Department of Medicine, University of Washington, Seattle, Washington, United States of America.

出版信息

PLoS One. 2025 May 22;20(5):e0324709. doi: 10.1371/journal.pone.0324709. eCollection 2025.

Abstract

OBJECTIVE

To examine public health impacts of Long COVID on long-term hyperglycemia and metabolic health.

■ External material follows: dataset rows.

-- ==== Sys2Proof/Machine/Agents.lean ====
section
/-! DEFINITION. Whose step comes next and what that agent then does (00_scope.md R4, R18; 10_state.md R34): the issuing of a
command, the sequencer's own step, one step of the block, and how a command is placed for the next step. -/

namespace Sys2Proof.Machine

/-! ### Issuing a command -/

/-- A callback is running: the callback agent may step (10_state.md R34). -/
def State.callbackRuns (s : State) : Bool :=
  match s.seq with
  | .inCallback _ _ _ _ _ _ => true
  | .idle => false
  | .entered _ _ _ => false
  | .invoke _ _ _ _ _ _ => false

/-- The command `c` of agent `a` stands on the command port (30_encoding.md R70). -/
def State.present (s : State) (a : Agent) (c : Command) : State :=
  { s with issuer := a, portFn := c.fn, portArg := c.arg }

/-- Agent `a` issues `c`: the decoded instruction runs, and a reserved word is refused (30_encoding.md R78, R80, R81). -/
def State.issue (s : State) (a : Agent) (c : Command) : Host.Outcome State Fault Refusal :=
  match decode c.word with
  | .command i => exec i (s.present a c)
  | .reserved _ => .next ((s.present a c).refuse .reservedEncoding)

/-! ### Turns -/

/-- The mainline's turn: its next command, in mainline context (10_state.md R34); while a dispatch runs the command waits
(60_exceptions.md R209; log 2). -/
def State.mainlineTurn (s : State) : Host.Outcome State Fault Refusal :=
  match s.mainlineCmds with
  | [] => .next s
  | c :: rest => if s.seq = .idle then { s with mainlineCmds := rest }.issue .mainline c else .next s

/-- The callback's turn: its next command, while a callback runs (10_state.md R34; log 2). -/
def State.callbackTurn (s : State) : Host.Outcome State Fault Refusal :=
  match s.callbackCmds with
  | [] => .next s
  | c :: rest => if s.callbackRuns then { s with callbackCmds := rest }.issue .callback c else .next s

/-- The pin environment's turn: its next command, in every phase (10_state.md R34, D35). -/
def State.pinTurn (s : State) : Host.Outcome State Fault Refusal :=
  match s.pinCmds with
  | [] => .next s
  | c :: rest => { s with pinCmds := rest }.issue .pinEnvironment c

/-- The sequencer's turn: its enabled step, if it has one (30_encoding.md R84; log 2). -/
def State.sequencerTurn (s : State) (g : GroupIx) : State :=
  match s.sequencerStep g with
  | none => s
  | some t => t

/-- The turn `t` (00_scope.md R18). -/
def State.takeTurn (s : State) : Turn → Host.Outcome State Fault Refusal
  | .mainline => s.mainlineTurn
  | .pinEnvironment => s.pinTurn
  | .callback => s.callbackTurn
  | .sequencer g => .next (s.sequencerTurn g)

/-! ### The sequencer on its own -/

/-- The first group from `p` on, counting round, whose TAKE is enabled (60_exceptions.md R207). -/
def State.firstTakeable (s : State) (p : GroupIx) : Option GroupIx :=
  ([p, p + 1, p + 2, p + 3] : List GroupIx).find? s.takeEnabled

/-- With no turn left, the sequencer takes its enabled step (70_reset_and_hazards.md R255; log 3), the group of a TAKE being
a free choice (60_exceptions.md R207; log 4); with none enabled, nothing happens. -/
def State.ownStep (s : State) : State :=
  match s.seq with
  | .idle =>
    match s.firstTakeable (Config.groupOrder s.picks) with
    | none => s
    | some g => { s.take g with picks := s.picks + 1 }
  | .entered _ _ _ => s.sequencerTurn 0
  | .invoke _ _ _ _ _ _ => s.sequencerTurn 0
  | .inCallback _ _ _ _ _ _ => s

/-! ### One step -/

/-- One step of the block. Once a fault or a refusal is recorded no agent has a step (10_state.md R36; log 10). -/
def State.advance (s : State) : Host.Outcome State Fault Refusal :=
  match s.fault, s.refused with
  | some r, _ => .fault (.raised r)
  | none, some r => .refused (.stopped r)
  | none, none =>
    match s.turns with
    | [] => .next s.ownStep
    | t :: rest => { s with turns := rest }.takeTurn t

/-! ### Placing a command (log 12) -/

/-- `c` is the mainline's next command, and it is the mainline's turn. -/
def State.placeMainline (s : State) (c : Command) : State :=
  { s with seq := .idle, mainlineCmds := c :: s.mainlineCmds, turns := .mainline :: s.turns }

/-- `c` is the running callback's next command, and it is the callback's turn. -/
def State.placeCallback (s : State) (c : Command) : State :=
  { s with callbackCmds := c :: s.callbackCmds, turns := .callback :: s.turns }

/-- `c` is the pin environment's next command, and it is the pin environment's turn. -/
def State.placePin (s : State) (c : Command) : State :=
  { s with pinCmds := c :: s.pinCmds, turns := .pinEnvironment :: s.turns }

/-- A callback is running: the one that is, or else the callback of bit 0 of a dispatch of group 0 with an empty trigger
set. -/
def State.withCallback (s : State) : State :=
  if s.callbackRuns then s else { s with seq := .inCallback 0 true s.csStack.length 0x00#8 0x00#8 0 }

/-- `c` is the next command, issued by an agent that 30_encoding.md R73 lists for its opcode and that may then step
(10_state.md R34): PINWRITE by the pin environment, CBRET by the callback, SETGIE by the mainline, and any other word by the
running callback or else by the mainline. -/
def State.placeCommand (s : State) (c : Command) : State :=
  match (opField c.word).toNat with
  | 0x7 => s.placeMainline c
  | 0x8 => s.placePin c
  | 0x9 => s.withCallback.placeCallback c
  | _ => if s.callbackRuns then s.placeCallback c else s.placeMainline c

/-- The command of a word placed without side operands of its own: ATTACH's are the callback token 0 and the argument token
0 (log 12). -/
def commandOfWord (w : CmdWord) : Command := { word := w, fn := some ⟨0⟩, arg := ⟨0⟩ }

end Sys2Proof.Machine
end

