-- ==== Sys2Proof/Certificates/Slice0/Obligations.lean ====
section
/-! DEFINITION. The statements for the provers. A free value (a draw of ATTACH or ENABLE, the choice of a group, LIVE at
reset, the platform) is an uninterpreted constant of Config, so a statement that names one holds whatever it is. -/

open Sys2Proof Sys2Proof.Machine

/-! ### Encoding -/

/-- Every instruction's word decodes to it: no bit of a field is dropped (30_encoding.md R71, R77, R78). -/
def Obligations.DecodeOfEncode : Prop := ∀ i : Instr, decode (encode i) = .command i

/-- A word that decodes to a command is that command's word, so each command has exactly one word (30_encoding.md R77,
R78). -/
def Obligations.EncodeOfDecode : Prop := ∀ (w : CmdWord) (i : Instr), decode w = .command i → encode i = w

/-- R102, R110, R117, R123: exactly these words are ATTACH, DETACH, ENABLE and DISABLE with these operands (the issuers are
`WrongIssuersAreRefused` and the four semantics below). -/
def Obligations.RegistrationCommandsHaveTheirWords : Prop :=
  ∀ (w : CmdWord) (pin : PinId) (mode : ModeField),
    (decode w = .command (.attach pin mode) ↔
      w = BitVec.ofNat 32 (0x10000000 + 0x4000000 *
        (match mode with | .mode0 => 0 | .change => 1 | .falling => 2 | .rising => 3) + 0x10000 * pin.toNat)) ∧
    (decode w = .command (.detach pin) ↔ w = BitVec.ofNat 32 (0x20000000 + 0x10000 * pin.toNat)) ∧
    (decode w = .command (.enable pin) ↔ w = BitVec.ofNat 32 (0x30000000 + 0x10000 * pin.toNat)) ∧
    (decode w = .command (.disable pin) ↔ w = BitVec.ofNat 32 (0x40000000 + 0x10000 * pin.toNat))

/-- A word decodes to a command exactly when it is well-formed for a row of the table, and then for that command's row
(30_encoding.md R77, R79). -/
def Obligations.DecodeFollowsTheOpcodeTable : Prop :=
  ∀ w : CmdWord,
    ((∃ i, decode w = .command i) ↔ ∃ r ∈ opcodeTable, r.admits w = true) ∧
    (∀ i, decode w = .command i → i.row.admits w = true)

/-- No word is well-formed for two rows of the table (30_encoding.md R77: the patterns do not overlap). -/
def Obligations.OpcodeRowsDoNotOverlap : Prop :=
  ∀ (w : CmdWord) (a b : Nat) (ra rb : OpcodeRow), opcodeTable[a]? = some ra → opcodeTable[b]? = some rb →
    ra.admits w = true → rb.admits w = true → a = b

/-- R80. An opcode 0x0 or 0xA to 0xF is reserved, and issuing such a word executes refuse(ReservedEncoding). -/
def Obligations.ReservedOpcodesAreRefused : Prop :=
  ∀ (s : State) (a : Agent) (c : Command), ((opField c.word).toNat = 0 ∨ 0xA ≤ (opField c.word).toNat) →
    decode c.word = .reserved .rsvOpcode ∧
    s.issue a c = .next { s.present a c with refused := some (s.refused.getD .reservedEncoding) }

/-- R81. A word with a defined opcode and a 1 in a must-be-zero bit of its row is reserved, and issuing it executes
refuse(ReservedEncoding). -/
def Obligations.NonZeroReservedBitsAreRefused : Prop :=
  ∀ (s : State) (a : Agent) (c : Command) (r : OpcodeRow), r ∈ opcodeTable →
    opField c.word = opField r.pattern → r.admits c.word = false →
    decode c.word = .reserved .rsvBits ∧
    s.issue a c = .next { s.present a c with refused := some (s.refused.getD .reservedEncoding) }

/-- The byte form of a command is its word in little-endian order, and the decoder consumes exactly those four bytes
(20_memory.md R53, 30_encoding.md R83). -/
def Obligations.BytesDecodeLittleEndian : Prop :=
  (∀ (i : Instr) (rest : List Byte), decodeBytes (encodeBytes i ++ rest) = .word (.command i) rest) ∧
  (∀ (b0 b1 b2 b3 : Byte) (rest : List Byte), decodeBytes (b0 :: b1 :: b2 :: b3 :: rest) =
    .word (decode (BitVec.ofNat 32 (b0.toNat + 256 * b1.toNat + 65536 * b2.toNat + 16777216 * b3.toNat))) rest)

/-- Words written out from the encodings of 30_encoding.md R77 decode to the instructions they stand for. -/
def Obligations.WrittenOutWordsDecode : Prop :=
  decode 0b0001_11_00_00000111_00000000_00000000#32 = .command (.attach 7 .rising) ∧
  decode 0b0010_00_00_00000011_00000000_00000000#32 = .command (.detach 3) ∧
  decode 0b0111_00_00_00000000_00000000_00000001#32 = .command (.setgie true) ∧
  decode 0b1000_00_01_00000000_00000000_11111110#32 = .command (.pinwrite 1 0xFE) ∧
  decode 0b1001_00_00_00000000_00000000_00000000#32 = .command .cbret

/-! ### Steps -/

/-- In a running state whose next turn is an agent's that may step and has a command whose word decodes to `i`, the step is
`i` executed on that state with the turn and the command taken away and the command on the port. -/
def Obligations.StepExecutesTheIssuedInstruction : Prop :=
  ∀ (s : State) (c : Command) (rest : List Command) (ts : List Turn) (i : Instr), s.running → decode c.word = .command i →
    (s.turns = .mainline :: ts → s.mainlineCmds = c :: rest → s.seq = .idle →
      step s = exec i { s with turns := ts, mainlineCmds := rest, issuer := .mainline, portFn := c.fn, portArg := c.arg }) ∧
    (s.turns = .callback :: ts → s.callbackCmds = c :: rest → s.callbackRuns = true →
      step s = exec i { s with turns := ts, callbackCmds := rest, issuer := .callback, portFn := c.fn, portArg := c.arg }) ∧
    (s.turns = .pinEnvironment :: ts → s.pinCmds = c :: rest →
      step s = exec i { s with turns := ts, pinCmds := rest, issuer := .pinEnvironment, portFn := c.fn, portArg := c.arg })

/-- R36, first part. Once a fault or a refusal is recorded the machine has no next state. -/
def Obligations.StoppedBlockHasNoStep : Prop :=
  ∀ s : State, (s.fault ≠ none ∨ s.refused ≠ none) → ∀ t, step s ≠ .next t

/-- In a running state the machine always has a next state: no data, no word and no schedule ends a run before a fault or a
refusal is recorded in State (log 10). -/
def Obligations.RunningBlockAlwaysSteps : Prop := ∀ s : State, s.running → ∃ t, step s = .next t

/-- R34, for the mainline: while a dispatch runs, no step takes a command from it, so its next command after the dispatch is
the one it would have issued (R209). -/
def Obligations.DispatchKeepsTheMainlinesCommands : Prop :=
  ∀ s t : State, step s = .next t → s.seq ≠ .idle → t.mainlineCmds = s.mainlineCmds

/-! ### Registration -/

/-- R103, R104. ATTACH from the mainline or a callback: no effect on an unresolved pin or a null callback; else the slot, the
two edge-mask bits by the mode, the mask bit, the group-enable bit and bit `b` of `state` are written and the draw is ORed
into PEND, and nothing else changes. -/
def Obligations.AttachSemantics : Prop :=
  ∀ (s : State) (pin : PinId) (mode : ModeField), s.byProgram →
    (s.locate pin = none → exec (.attach pin mode) s = .next s) ∧
    (s.portFn = none → exec (.attach pin mode) s = .next s) ∧
    (∀ g b fn, s.locate pin = some (g, b) → s.portFn = some fn → ∃ t, exec (.attach pin mode) s = .next t ∧
      t.slotAt g b = some { fn := fn, arg := s.portArg } ∧
      bitAt (t.group g).rise b = decide (mode = .rising ∨ mode = .change) ∧
      bitAt (t.group g).fall b = decide (mode = .falling ∨ mode = .change) ∧
      bitAt (t.regRead (.mask g)) b = true ∧
      t.groupEnabled g = true ∧
      bitAt (t.group g).state b = bitAt (s.regRead (.live g)) b ∧
      t.pending g = (s.pending g || Config.midCommandChange s.draws) ∧
      t.draws = s.draws + 1 ∧
      s.registrationFrame t g b)

/-- R111, R112. DETACH from the mainline or a callback: no effect on an unresolved pin; else the slot, both edge-mask bits and
the mask bit are cleared, the group-enable bit is cleared exactly when no mask bit is then left and otherwise stays, and
nothing else changes: not `state`, not PEND (R113). -/
def Obligations.DetachSemantics : Prop :=
  ∀ (s : State) (pin : PinId), s.byProgram →
    (s.locate pin = none → exec (.detach pin) s = .next s) ∧
    (∀ g b, s.locate pin = some (g, b) → ∃ t, exec (.detach pin) s = .next t ∧
      t.slotAt g b = none ∧
      bitAt (t.group g).rise b = false ∧
      bitAt (t.group g).fall b = false ∧
      bitAt (t.regRead (.mask g)) b = false ∧
      t.groupEnabled g = (s.groupEnabled g && decide (t.regRead (.mask g) ≠ 0x00#8)) ∧
      (t.group g).state = (s.group g).state ∧
      t.pend = s.pend ∧ t.draws = s.draws ∧
      s.registrationFrame t g b)
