-- ==== Sys2Proof/Laws/PerInstr.lean ====
section
/-! SUPPORT. Statements for all instructions, made per instruction: the word of an instruction is well-formed for the
instruction's own row of the opcode table (30_encoding.md R77). -/

namespace Sys2Proof.Laws.RowMatches

/-- The instruction's word is well-formed for its row (30_encoding.md R77). -/
def Statement (i : Instr) : Prop := i.row.admits (encode i) = true

theorem attach (pin : PinId) (mode : ModeField) : Statement (.attach pin mode) := by
  unfold Statement
  revert pin
  cases mode <;> decide

theorem detach (pin : PinId) : Statement (.detach pin) := by
  unfold Statement
  revert pin
  decide

theorem enable (pin : PinId) : Statement (.enable pin) := by
  unfold Statement
  revert pin
  decide

theorem disable (pin : PinId) : Statement (.disable pin) := by
  unfold Statement
  revert pin
  decide

theorem csenter : Statement .csenter := rfl

theorem csexit : Statement .csexit := rfl

theorem setgie (e : Bool) : Statement (.setgie e) := by cases e <;> rfl

theorem pinwrite (g : GroupIx) (v : Byte) : Statement (.pinwrite g v) := by
  unfold Statement
  revert g v
  decide

theorem cbret : Statement .cbret := rfl

end Sys2Proof.Laws.RowMatches
end

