/-- Settles O37: with no turn left the step is the sequencer's own, which looks at every group before it lets TAKE pass, and
which in a dispatch is enabled unless a callback runs. -/
theorem sequencerActsWhenNoTurnIsLeft : Obligations.SequencerActsWhenNoTurnIsLeft := by
  intro s running turns
  rw [step_without_turns running turns]
  refine ⟨fun idle ⟨g, enabled⟩ => ?_, fun idle disabled => by rw [ownStep_none_takeable idle disabled],
    fun dispatching noCallback => ?_, fun runs => by rw [ownStep_callbackRuns runs]⟩
  · cases first : s.firstTakeable (Config.groupOrder s.picks) with
    | none => simp [firstTakeable_eq_none_iff.mp first g] at enabled
    | some h =>
      have chosen := takeEnabled_of_firstTakeable first
      refine ⟨h, _, chosen, rfl, ?_⟩
      rw [ownStep_take idle first, ← takeEnabled_gie chosen]
      rfl
  · obtain ⟨u, moves⟩ := sequencerStep_dispatching dispatching noCallback 0
    exact ⟨_, u, moves, rfl, (ownStep_dispatching dispatching noCallback).trans (sequencerTurn_of_step moves)⟩

/-! ### The first edge after ATTACH (R244) -/

/-- Settles O41: ATTACH samples the live level into the bit's `state`, and a bit whose `state` is its live level does not
trigger. -/
theorem noFalseFirstEdge : Obligations.NoFalseFirstEdge := by
  intro s t pin mode g b program place port executed
  obtain ⟨fn, port⟩ := Option.ne_none_iff_exists'.mp port
  rw [exec_attach_byProgram program, atPin_resolved place] at executed
  cases executed
  obtain ⟨-, -, -, state, -⟩ := attachAt_reads port mode g b
  have live : (s.attachAt mode g b).live = s.live := registered_live (registered_attachAt port mode g b)
  have sampled : bitAt ((s.attachAt mode g b).group g).state b = bitAt ((s.attachAt mode g b).regRead (.live g)) b := by
    rw [state, if_pos ⟨rfl, rfl⟩, regRead_live, live]
  rw [bitAt_triggerBits_eq_ite, if_pos sampled]

/-! ### A dispatch waits for its callback (R252, R168) -/

section
variable {s t : State} {g : GroupIx} {saved : Bool} {d : Nat} {trig lvl : Byte} {i : BitIx}
  (phase : s.seq = .inCallback g saved d trig lvl i)
include phase

/-- The sequencer has no enabled step while a callback runs (30_encoding.md R84). -/
theorem sequencerStep_inCallback (p : GroupIx) : s.sequencerStep p = none := by
  simp only [State.sequencerStep, phase]

/-- A callback that runs returns by CBRET alone, whatever instruction is executed. -/
theorem seq_exec_inCallback {j : Instr} (executed : exec j s = .next t) :
    t.seq = s.seq ∨ (j = .cbret ∧ mayIssue s.issuer j = true ∧ t.seq = .invoke g saved d trig lvl i.succ) := by
  rcases exec_effects executed with rfl | ⟨r, rfl⟩ | ⟨r, rfl⟩ | ⟨-, pin, h, b, -, -, registered⟩ | ⟨-, -, rfl⟩ |
    ⟨-, -, saved', rest, -, rfl⟩ | ⟨e, -, -, -, rfl⟩ | ⟨h, v, -, -, -, rfl⟩ |
    ⟨returns, lawful, h, saved', d', trig', lvl', k, running, rfl⟩
  case inr.inr.inr.inl => exact .inl (registered_seq registered)
  case inr.inr.inr.inr.inr.inr.inr.inr =>
    cases phase.symm.trans running
    exact .inr ⟨returns, lawful, rfl⟩
  all_goals exact .inl rfl

/-- While a callback runs, a step keeps the phase, or is the callback's CBRET. -/
theorem seq_step_inCallback (stepped : step s = .next t) :
    t.seq = s.seq ∨
    (t.seq = .invoke g saved d trig lvl i.succ ∧
      ∃ c, s.nextIssue = some (.callback, c) ∧ decode c.word = .command .cbret) := by
  obtain ⟨-, rfl | ⟨p, u, moved, -⟩ | ⟨a, c, issued, effect⟩⟩ := step_cases stepped
  · exact .inl rfl
  · rw [sequencerStep_inCallback (s := s.turnTaken) phase p] at moved
    cases moved
  · have kept := (fetched_scheduled issued).seq
    rcases effect with ⟨j, decoded, executed⟩ | ⟨k, -, rfl⟩
    · rcases seq_exec_inCallback (kept.trans phase) executed with same | ⟨rfl, lawful, next⟩
      · exact .inl (same.trans kept)
      · obtain ⟨issuer, -⟩ := nextIssue_issuer issued
        have callback : a = .callback := by simpa [mayIssue, issuer] using lawful
        exact .inr ⟨next, c, callback ▸ issued, decoded⟩
    · exact .inl kept

end

/-- Settles O60: a step that ends in the same phase or in the loop is still in the dispatch, where GIE stays 0, the
mainline's commands wait, and neither TAKE nor INVOKE has its phase. -/
theorem dispatchWaitsForTheCallback : Obligations.DispatchWaitsForTheCallback := by
  intro s t g saved d trig lvl i stepped phase clear
  have dispatching : s.seq ≠ .idle := by simp [phase]
  have moved := seq_step_inCallback phase stepped
  have stillDispatching : t.seq ≠ .idle := by
    rcases moved with same | ⟨next, -⟩
    · exact same ▸ dispatching
    · simp [next]
  obtain ⟨-, keepsClear⟩ := everyStepKeepsGieClearInADispatch
  refine ⟨keepsClear s t clear stepped stillDispatching, dispatchKeepsTheMainlinesCommands s t stepped dispatching,
    fun h requested => ?_, ?_, moved⟩
  · by_contra notRequested
    obtain ⟨enabled, -⟩ :=
      requestsAreClearedOnlyByTake s t h stepped requested (Bool.eq_false_of_not_eq_true notRequested)
    exact dispatching (takeEnabled_idle enabled)
  · rcases traceGrowsOnlyByInvoke s t stepped with kept | ⟨_, _, _, _, _, _, _, inLoop, -⟩
    · exact kept
    · cases phase.symm.trans inLoop

/-! ### What reset leaves (R240) -/

section
variable (cfg : Platform) (live : Vector Byte 4) (g : GroupIx)

theorem group_powerOn : (State.powerOn cfg live).group g = GroupState.reset := by
  simp [State.powerOn, State.group, Vector.get_eq_getElem]

theorem slotAt_powerOn (b : BitIx) : (State.powerOn cfg live).slotAt g b = none := by
  rw [State.slotAt, group_powerOn]
  simp [GroupState.reset, Vector.get_eq_getElem]

theorem mask_powerOn : (State.powerOn cfg live).mask.get g = 0x00#8 := by
  simp [State.powerOn, Vector.get_eq_getElem]

theorem pending_powerOn : (State.powerOn cfg live).pending g = false := by
  simp [State.powerOn, State.pending, Vector.get_eq_getElem]

theorem grpen_powerOn : (State.powerOn cfg live).regRead .grpen = 0x00#8 := BitVec.zero_and

end

/-- Each live register holds its own group's draw (log 6). -/
theorem live_reset (g : GroupIx) : State.reset.regRead (.live g) = Config.liveAtReset g :=
  match g with
  | 0 => rfl
  | 1 => rfl
  | 2 => rfl
  | 3 => rfl

/-- Settles O54: reset is power-on with the draws on the pins, and power-on fills each table with one value. -/
theorem resetState : Obligations.ResetState := by
  refine ⟨slotAt_powerOn _ _, fun g => ?_, grpen_powerOn _ _, rfl, rfl, rfl, rfl, rfl, rfl, live_reset⟩
  have group : State.reset.group g = GroupState.reset := group_powerOn _ _ g
  rw [group]
  exact ⟨rfl, rfl, rfl, mask_powerOn _ _ g, pending_powerOn _ _ g⟩

/-! ### No TAKE without an enabled group and GIE (R242, R205) -/

theorem groupEnabled_of_takeEnabled {s : State} {g : GroupIx} (enabled : s.takeEnabled g = true) :
    s.groupEnabled g = true := by
  obtain ⟨-, groupEnabled, -⟩ := (takeEnabled_iff (takeEnabled_running enabled) (takeEnabled_idle enabled)).mp enabled
  exact groupEnabled

theorem takeEnabled_eq_false {s : State} (off : (∀ g, s.groupEnabled g = false) ∨ s.gie = false) (g : GroupIx) :
    s.takeEnabled g = false := by
  refine Bool.eq_false_of_not_eq_true fun enabled => ?_
  rcases off with noGroup | masked
  · cases (noGroup g).symm.trans (groupEnabled_of_takeEnabled enabled)
  · cases masked.symm.trans (takeEnabled_gie enabled)

/-- Settles O55: TAKE needs its group's enable bit and GIE, and GIE is 0 at reset. -/
theorem noTakeAfterReset : Obligations.NoTakeAfterReset :=
  ⟨takeEnabled_eq_false (.inr rfl), fun _ => takeEnabled_eq_false⟩

end Sys2Proof.Machine
end
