-- ==== Sys2Proof/Machine/Fp.lean ====
section
/-! DEFINITION. Floating-point values, exact arithmetic and one rounding
(08_number_formats.md R190, R191, R198 to R203; 11_isa_floating_point.md R263 to R279). -/

namespace Sys2Proof.Machine

/-- Flag bits of the fpflags word (R192). -/
def flagNV : Nat := 1
def flagDZ : Nat := 2
def flagOF : Nat := 4
def flagUF : Nat := 8
def flagNX : Nat := 16
def flagNO : Nat := 32

/-- The value of an encoding (R190). -/
def fpDecode (f : FloatFmt) (x : Nat) : FVal :=
  let mb := f.manBits
  let neg := bit x (f.expBits + mb)
  let e := x / 2 ^ mb % 2 ^ f.expBits
  let m := x % 2 ^ mb
  if f.hasInf && e == 2 ^ f.expBits - 1 then
    if m = 0 then .inf neg else .nan (m < 2 ^ (mb - 1))
  else if f == .e4m3 && e == 15 && m == 7 then .nan false
  else if e = 0 then .num neg m (1 - (f.bias : Int) - mb)
  else .num neg (2 ^ mb + m) ((e : Int) - f.bias - mb)

/-- The sign bit in place (R190). -/
def fpSign (f : FloatFmt) (neg : Bool) : Nat := if neg then 2 ^ (f.expBits + f.manBits) else 0

/-- The encoding of an infinity (R190). -/
def fpInf (f : FloatFmt) (neg : Bool) : Nat :=
  fpSign f neg + (2 ^ f.expBits - 1) * 2 ^ f.manBits

/-- 2^k for an integer k, as a numerator and a denominator. -/
def pow2 (k : Int) : Nat × Nat := if k ≥ 0 then (2 ^ k.toNat, 1) else (1, 2 ^ (-k).toNat)

/-- floor(log2(num / den)) for positive num and den. -/
def floorLog2 (num den : Nat) : Int :=
  let k : Int := (Nat.log2 num : Int) - Nat.log2 den
  let (p, q) := pow2 k
  if num * q ≥ den * p then k else k - 1

/-- The magnitude num / den rounded to an integer under a mode (R201, R203), and whether it was inexact. -/
def roundMag (mode : RoundMode) (neg : Bool) (num den : Nat) : Nat × Bool :=
  let n := num / den
  let r := num % den
  let up := match mode with
    | .rne => 2 * r > den || (2 * r == den && n % 2 == 1)
    | .rz => false
    | .ru => !neg && r != 0
    | .rd => neg && r != 0
    | .rna => 2 * r ≥ den
    | .sr x => x < r * 65536 / den
  if r = 0 then (n, false) else (if up then n + 1 else n, true)

/-- num / den * 2^exp rounded to an integer multiple of 2^q. -/
def roundAt (mode : RoundMode) (neg : Bool) (num den : Nat) (exp q : Int) : Nat × Bool :=
  let (p, d) := pow2 (exp - q)
  roundMag mode neg (num * p) (den * d)

/-- The encoding of n * 2^q without its sign, for a value in the format's finite range whose spacing is 2^q. -/
def fpPack (f : FloatFmt) (n : Nat) (q : Int) : Nat :=
  if n < 2 ^ f.manBits then n
  else
    let k := Nat.log2 n
    let m := if k ≥ f.manBits then n / 2 ^ (k - f.manBits) else n * 2 ^ (f.manBits - k)
    ((q + k + f.bias).toNat) * 2 ^ f.manBits + (m - 2 ^ f.manBits)

/-- n * 2^q is above the largest finite magnitude of the format. -/
def aboveMax (f : FloatFmt) (n : Nat) (q : Int) : Bool :=
  match fpDecode f f.maxFinite with
  | .num _ m e => let (p, d) := pow2 (q - e); n * p > m * d
  | _ => false

/-- The spacing exponent of the format at num / den * 2^exp: subnormal spacing below min normal (R200). -/
def spacing (f : FloatFmt) (num den : Nat) (exp : Int) : Int :=
  max (floorLog2 num den + exp - f.manBits) (1 - (f.bias : Int) - f.manBits)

MATERIALS & METHODS: We conducted a retrospective cohort study using US Veterans Health Administration electronic health records data to examine associations of Long COVID documentation (International Statistical Classification of Diseases, Tenth Revision code U09.9) with clinical outcomes (number of primary care visits, receipt of new classes of glucose-lowering medications, weight change, hemoglobin A1c, initiation of insulin, initiation of dialysis, hospitalization, and mortality) among U.S. Veterans with diabetes (1 October 2021-1 October 2023; n = 1,896,080).

RESULTS

Veterans were 69.7 years old on average at cohort entry, 6% female, and 1% had U09.9 documentation. Compared to Veterans without U09.9, those with U09.9 had 39% more primary care visits per year after the index date (incidence rate ratio [IRR] 1.36, 95%CI 1.36; 1.37), 21% more glucose-lowering medication classes added per year (IRR 1.21, 95%CI 1.18; 1.24), a 0.62 kg greater weight gain (95%CI 0.52; 0.72), a 0.10-point lower mean HbA1c (95%CI -0.12; -0.08), a 43% greater odds of starting insulin (odds ratio [OR] 1.43, 95%CI 1.32; 1.54), a 34% greater odds of starting dialysis (OR 1.34, 95%CI 1.11; 1.62), a 102% greater odds of VA hospitalization (OR 2.02, 95%CI 1.95; 2.09), and a 13% lower odds of mortality (OR 0.87, 95%CI 0.83; 0.91).

CONCLUSIONS

In Veterans with diabetes, Long COVID documentation was associated with greater medication use, odds of starting dialysis, and odds of hospitalization, but with lower odds of mortality. Individuals with Long COVID documentation did not have more weight gain or higher HbA1c, suggesting that adverse effects of Long COVID on medication changes and kidney function in persons with diabetes may be due to other factors. Future studies should examine mechanisms by which Long COVID might contribute to progression of kidney disease and more intensive diabetes treatment.

摘要

目的

研究新冠长期症状对长期高血糖和代谢健康的公共卫生影响。

材料与方法

我们进行了一项回顾性队列研究,使用美国退伍军人健康管理局的电子健康记录数据,以检查新冠长期症状记录(国际疾病分类第十版代码U09.9)与美国糖尿病退伍军人(2021年10月1日至2023年10月1日;n = 1,896,080)的临床结局(初级保健就诊次数、新型降糖药物的使用、体重变化、糖化血红蛋白、胰岛素起始使用、透析起始使用、住院和死亡率)之间的关联。

结果

队列入组时退伍军人的平均年龄为69.7岁,女性占6%,1%有U09.9记录。与没有U09.9记录的退伍军人相比,有U09.9记录的退伍军人在索引日期后每年的初级保健就诊次数多39%(发病率比[IRR] 1.36,95%CI 1.36;1.37),每年新增的降糖药物种类多21%(IRR 1.21,95%CI 1.18;1.24),体重增加0.62千克(95%CI 0.52;0.72),平均糖化血红蛋白降低0.10个百分点(95%CI -0.12;-0.08),开始使用胰岛素的几率高43%(优势比[OR] 1.43,95%CI 1.32;1.54),开始透析的几率高34%(OR 1.34,95%CI 1.11;1.62),退伍军人事务部住院的几率高102%(OR 2.02,95%CI 1.95;2.09),死亡几率低13%(OR 0.87,95%CI 0.83;0.91)。

结论

在糖尿病退伍军人中,新冠长期症状记录与更多的药物使用量、开始透析的几率和住院几率相关,但死亡几率较低。有新冠长期症状记录的个体体重增加并不更多,糖化血红蛋白也不更高,这表明新冠长期症状对糖尿病患者药物变化和肾功能的不良影响可能是由其他因素导致的。未来的研究应探讨新冠长期症状可能导致肾脏疾病进展和糖尿病强化治疗的机制。